Wie die Störche im Mittelalter nach Norddeutschland kamen
Obwohl Störche heute das norddeutsche Landschaftsbild prägen, sind sie dort nicht schon immer zuhause gewesen. Wie die Vögel in den Norden kamen – und welche Rolle das Römische Reich dabei spielte.
Ein brütendes Storchenpaar auf dem Dach galt schon in der Antike als gutes Omen. Ihre beliebten Brutgebiete in Norddeutschland besiedelten die Glücksbringer allerdings deutlich später als gedacht.

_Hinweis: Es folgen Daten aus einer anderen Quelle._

-- ==== Sys2Proof/Machine/Flags.lean ====
section
/-! DEFINITION. Every flag computation: what VF holds after a flag-writing instruction
(spec/10_state.md R22), and the order of the result and the flag (spec/41_alu.md R122). -/

namespace Sys2Proof.Machine

/-- A flag as VF holds it: 1 or 0. -/
def flagByte (f : Bool) : Byte := if f then 1 else 0

/-- 8XY4: the unsigned sum is above 255 (R116). -/
def carry (a b : Byte) : Bool := decide (255 < a.toNat + b.toNat)

/-- 8XY5 and 8XY7: no borrow in `a - b`, that is `a >= b` (R117, R119). -/
def notBorrow (a b : Byte) : Bool := decide (b.toNat ≤ a.toNat)

/-- 8XY6: the bit shifted out on the right (R118). -/
def shiftedOutRight (b : Byte) : Bool := b.getLsbD 0

/-- 8XYE: the bit shifted out on the left (R120). -/
def shiftedOutLeft (b : Byte) : Bool := b.getLsbD 7

/-- The result to V[X] first and the flag to VF second, so that with X = 0xF VF ends holding the
flag (R122). -/
def State.setResult (s : State) (x : Reg) (r : Byte) (f : Bool) : State :=
  (s.setReg x r).setReg vf (flagByte f)

end Sys2Proof.Machine
end

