-- ==== Sys2Proof/Machine/Core.lean ====
section
/-! DEFINITION. The machine behind the host's interface. -/

def Sys2Proof.core : Host.Core :=
  { State := Sys2Proof.Machine.State, Fault := Sys2Proof.Machine.Fault,
    Refusal := Sys2Proof.Machine.Refusal, step := Sys2Proof.Machine.step,
    reset := Sys2Proof.Machine.State.reset }
end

Ob als Frühlingsbote, Seelenträger, Kinder- oder Glücksbringer – der Storch hat seit jeher einen überaus guten Ruf. Aus Kultur und Kulturlandschaften sind Weißstörche (Ciconia ciconia) hierzulande und europaweit kaum mehr wegzudenken. Wann und wodurch das enge Band zwischen den Vögeln und Menschen entstanden ist, zeigt eine neue Studie.
Laut dieser hing die Verbreitung von Weißstörchen einst stark mit der Ausbreitung des Römischen Reiches zusammen. Die nördlicheren Gefilde besiedelten die beliebten Vögel erst hunderte Jahre nach dessen Untergang.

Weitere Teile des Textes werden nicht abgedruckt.